Recently I heard a new type of aircraft noise which was in light and high tone, and not too heavy and loud. The plane turned out to be an E-2C, probably fitted with new type of propelles of seven skewed blades, swiftly passing probably at 1500ft overhead inbound for its base airfield. I knew they brought in a new carrier and flying units here a few months ago.

I used to listen to the noises of the old E-2Cs which was very heavy and powerful. It was even louder than both the P-3Cs and the C-130s. The noise from Kawanishi US-2 flying boat is quite another, stood out from the each's, with very low and heavy rumble that I love the most. I am not interested in those emitted from the faster (and noisy) jets.
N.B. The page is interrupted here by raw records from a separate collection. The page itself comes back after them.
-- ==== Sys2Proof/Machine/Faults.lean ====
section
/-! DEFINITION. The fault manager (spec 15, R367 to R384) and the rotation of the lane under test (spec 08, R205 to R210). -/

namespace Sys2Proof.Machine

/-! Units (R367). -/

def isMc (u : Nat) : Bool := decide (u < 4)
def isLane (u : Nat) : Bool := decide (0x10 ≤ u) && decide (u ≤ 0x20)
def isLg (u : Nat) : Bool := decide (0x30 ≤ u) && decide (u ≤ 0x37)
def isDma (u : Nat) : Bool := decide (0x40 ≤ u) && decide (u ≤ 0x5F)
def isLink (u : Nat) : Bool := u == 0x60 || u == 0x61
def isUnit (u : Nat) : Bool := isMc u || isLane u || isLg u || isDma u || isLink u
def unitLink (u : Nat) : Link := if u = 0x61 then .b else .a
def linkUnit (l : Link) : Nat := 0x60 + linkIdx l

def State.mapFault (s : State) (f : FaultState → FaultState) : State := { s with fault := f s.fault }

/-- Failures of a unit in the last 10 ms (R368). -/
def recentFails (s : State) (u : Nat) : List Nat := (s.unit u).fails.filter (fun t => s.time.uptime - t < 10000000)

/-! Records (R375, R376). -/

/-- A record arises: 1 RETIRED, 2 READMITTED. It is held until it is written. -/
def pushRecord (s : State) (u kind cause fails : Nat) : State :=
  let q := s.fault.nextSeq
  let r : FRec := { unit := BitVec.ofNat 8 u, kind := BitVec.ofNat 8 kind, cause := BitVec.ofNat 8 cause,
                    fails := BitVec.ofNat 8 fails, seq := q, stamp := s.time.base.setWidth 48 }
  let s := s.mapFault (fun x => { x with held := x.held ++ [r], nextSeq := if q = 0xFFFF then 1 else q + 1 })
  let s := (s.setFld F.faultLastKind (kind + 1)).setFld F.faultLastFails fails
  (s.setFld F.faultLastCause cause).setFld F.faultLastUnit u

/-- With EN at 0 a record counts as written once it is in FAULT.LAST. -/
def writtenIfOff (s : State) : State :=
  noteHeld (if s.flag F.faultRrecCfgEn then s else s.mapFault (fun x => { x with held := [] }))

/-- The 16 bytes of a record. -/
def recordBytes16 (s : State) (r : FRec) : List Byte :=
  leBytes 1 r.unit.toNat ++ leBytes 1 r.kind.toNat ++ leBytes 1 r.cause.toNat ++ leBytes 1 r.fails.toNat ++
  leBytes 2 r.seq.toNat ++ [0] ++ leBytes 1 (phaseOf (s.reg A.faultRrecWr).toNat (rrecRing s)) ++ leBytes 6 r.stamp.toNat ++
  [0, 0]

/-- RETIREMENT_RECORD: the oldest held record issues into the fault record ring. -/
def issueRetirement (s : State) : State :=
  match s.fault.held with
  | [] => s
  | r :: l =>
    if s.flag F.faultRrecCfgEn && canIssue s && !rrecFull s then
      let wr := (s.reg A.faultRrecWr).toNat
      let s' := writeHost s (s.reg64 A.faultRrecLo / 16 * 16 + 16 * (wr % rrecRing s)) (recordBytes16 s r)
      let s' := s'.setReg A.faultRrecWr (BitVec.ofNat 32 (wr + 1))
      settle (noteHeld (s'.mapFault (fun x => { x with held := l })))
    else s

def execRetirementRecord (s : State) : Answer := whenUp s issueRetirement

/-- RREC_CONSUME: a value that would exceed RREC_WR is ignored (R383). -/
def consumeRecords (s : State) (w : Word) : State :=
  let ci := s.reg A.faultRrecHostCi
  if dist w ci ≤ dist (s.reg A.faultRrecWr) ci then noteHeld (s.setReg A.faultRrecHostCi w) else s

def execRrecConsume (path : Path) (w : Word) (s : State) : Answer := whenServed s path (fun s => consumeRecords s w)

/-- RREC_ENABLE: a write of RREC_CFG, SIZE clamped; EN from 0 to 1 takes SIZE and zeroes the indices. -/
def enableRecords (s : State) (w : Word) : State :=
  let was := s.flag F.faultRrecCfgEn
  let n := max 6 (min 12 (F.faultRrecCfgSize.of w))
  let s := (s.setFld F.faultRrecCfgSize n).setFld F.faultRrecCfgEn (F.faultRrecCfgEn.of w)
  if !was && s.flag F.faultRrecCfgEn then
    noteHeld (((s.setReg A.faultRrecWr 0).setReg A.faultRrecHostCi 0).mapFault (fun x => { x with rrecSize := n }))
  else settle (writtenIfOff s)

def execRrecEnable (path : Path) (w : Word) (s : State) : Answer := whenServed s path (fun s => enableRecords s w)

/-- The retired-unit map (R377). -/
def retiredMap (s : State) : List Byte :=
  let bit := fun (base n : Nat) (ok : Nat → Bool) =>
    (List.range n).foldl (fun m i => if (s.unit (base + i)).retired && ok (base + i) then m + 2 ^ i else m) 0
  leBytes 1 (bit 0 4 (fun _ => true)) ++ leBytes 3 (bit 0x10 17 (fun _ => true)) ++
  leBytes 1 (bit 0x30 8 (fun u => (s.unit u).cause == 0x11 || (s.unit u).cause == 0x16)) ++
  leBytes 4 (bit 0x40 32 (fun _ => true)) ++ List.replicate 7 0

/-- The map goes to the journal at each retirement and re-admission. -/
def journalMap (s : State) : State := s.mapBarn (fun b => deviceRecord b 4096 (retiredMap s))

/-! The lane rotation as far as retirement needs it (R209, R210). -/

/-- With one lane in service the rotation stops; with none every pipe is black (R210). -/
def checkLanes (s : State) : State :=
  let n := lanesIn s
  if n = 0 then
    let s := s.each pipes8 (fun s p =>
      if generatorRuns s p then s.setPipe p { s.pipe p with black := .noLanes } else s)
    forceHold (s.mapFault (fun x => { x with lane := none, waitLane := none, testing := false })) 3 0 true
  else if n = 1 && s.fault.lane.isSome then
    raise (s.mapFault (fun x => { x with lane := none, waitLane := none, testing := false, hold := false, holdFail := false,
                                         holdFrames := [], holdDone := none })) 24
  else s

/-- The pipes that must pass a frame start. -/
def pipesRunning (s : State) : List Nat := pipes8.filter (generatorRuns s)
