-- ==== Sys2Proof/Machine/Perf.lean ====
section
/-! DEFINITION. Performance counters and their windows (spec 17, R406 to R415), and what the module does in a step without a
command. -/

namespace Sys2Proof.Machine

/-- Every counter starts at its neutral value (R406). -/
def clearCounters (s : State) : State := { s with perf := { s.perf with counters := [] } }

/-- WIN_CFG is read: at START and at each window's end (R408). -/
def readWinCfg (s : State) : State := { s with perf := { s.perf with cfg := s.reg A.perfWinCfg } }

/-- A window begins now, under WIN_CFG as it was read. -/
def beginWindow (s : State) : State :=
  { s with perf := { s.perf with startAt := some s.time.uptime, turnAt := s.time.uptime, frames := 0, armed := false } }

/-- The snapshot is taken (R409, R410, R411). -/
def takeSnapshot (s : State) (start : Nat) (part : Bool) : State :=
  let s := { s with perf := { s.perf with snap := s.perf.counters } }
  let s := s.setReg64 A.perfWinNsLo (s.time.uptime - start)
  let s := s.setReg64 A.perfSnapTimeLo s.time.base.toNat
  let s := s.setReg A.perfSnapFrame (s.reg (A.pipeFrame (F.perfWinCfgRefPipe.of s.perf.cfg)))
  let s := s.setFld F.perfSnapStatSeq (s.fld F.perfSnapStatSeq + 1)
  raise ((s.setFld F.perfSnapStatReady 1).setFld F.perfSnapStatPartial part.toNat) 935

/-- The window in hand ends: it is copied and the counters restart; with HOLD at 1 and a snapshot unread it runs on (R411). -/
def endWindow (s : State) (part : Bool) : State :=
  match s.perf.startAt with
  | none => s
  | some t =>
    if F.perfWinCfgHold.of s.perf.cfg ≠ 0 && s.flag F.perfSnapStatReady then
      let s := raise (s.addFld F.perfMergedCount 1) 936
      readWinCfg { s with perf := { s.perf with frames := 0, turnAt := s.time.uptime } }
    else beginWindow (readWinCfg (clearCounters (takeSnapshot s t part)))

/-- Windows are over: RUN reads 0. -/
def haltWindows (s : State) : State :=
  { s with perf := { s.perf with startAt := none, armed := false } }.setFld F.perfCtlRun 0

/-- START (R408): a window begins at once in US mode, at the next frame start of REF_PIPE in FRAMES mode. -/
def startWindows (s : State) : State :=
  if s.flag F.perfCtlRun then s
  else if profilePipes s ≤ s.fld F.perfWinCfgRefPipe then s.setFld F.perfSnapStatErr 1
  else
    let s := readWinCfg (s.setFld F.perfCtlRun 1)
    if s.flag F.perfWinCfgMode then beginWindow (clearCounters s)
    else { s with perf := { s.perf with armed := true } }

/-- STOP (R412). -/
def stopWindows (s : State) : State := if s.flag F.perfCtlRun then haltWindows (endWindow s true) else s

/-- The length of a window of US mode in ns; N below 100 is taken as 100 (R414). -/
def windowNs (s : State) : Nat := 1000 * max 100 (F.perfWinCfgN.of s.perf.cfg)

/-- A window of US mode ends once its N µs have passed (R408); before that the command finds nothing to end (log 82). -/
def windowTimeUp (s : State) : State :=
  if F.perfWinCfgMode.of s.perf.cfg ≠ 0 && s.flag F.perfCtlRun && decide (s.perf.turnAt + windowNs s ≤ s.time.uptime) then
    endWindow s false
  else s

def execPerfStart (path : Path) (s : State) : Answer := whenServed s path startWindows
def execPerfStop (path : Path) (s : State) : Answer := whenServed s path stopWindows
def execPerfWindowEnd (s : State) : Answer := whenUp s windowTimeUp

/-- A frame start of a pipe, for windows of FRAMES mode (R408, R409). -/
def perfFrameStart (s : State) (p : Nat) : State :=
  if F.perfWinCfgMode.of s.perf.cfg ≠ 0 || F.perfWinCfgRefPipe.of s.perf.cfg ≠ p || !s.flag F.perfCtlRun then s
  else if s.perf.armed then beginWindow (clearCounters s)
  else
    let n := max 1 (F.perfWinCfgN.of s.perf.cfg)
    let k := s.perf.frames + 1
    if n ≤ k then endWindow s false else { s with perf := { s.perf with frames := k } }

/-- The entry of the snapshot that a word of SNAP_INDEX names (R413): its two words. -/
def snapEntry (s : State) (k : Nat) : List Word :=
  let used := decide (k < 58) || (64 ≤ k && k < 256) || (256 ≤ k && k < 512)
  let v := if used then smGet (perfNeutral k) s.perf.snap k else 0
  [BitVec.ofNat 32 v, BitVec.ofNat 32 (v / 2 ^ 32)]

/-- What counters gain in one REFCLK period: recovery time of each channel, and lane cycles of CCLK (R407). -/
def countPeriod (s : State) : State :=
  let s := s.each [0, 1, 2, 3] (fun s m => if (s.unit m).recovery then s.perfAdd (24 + m) 40 else s)
  s.perfAdd 57 (40 * lanesLoaded s)

end Sys2Proof.Machine
end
Has anyone heard the noise from C-130Js fitted with new type propellers?


----------



## beaupower32 (Feb 18, 2009)

yeah, stationed here at charleston, we get alot of C-130 traffic. A few J's come through, but there is no major difference in sound between the old props and new props of the J's.


----------



## ppopsie (Feb 18, 2009)

beaupower32 said:


> A few J's come through, but there is no major difference in sound between the old props and new props of the J's.



Thanks! So that was good old one. I love the C-130s too.


----------



## Matt308 (Feb 18, 2009)

Perhaps you heard the new E-2D?


----------



## ppopsie (Feb 19, 2009)

Oops that's it!


----------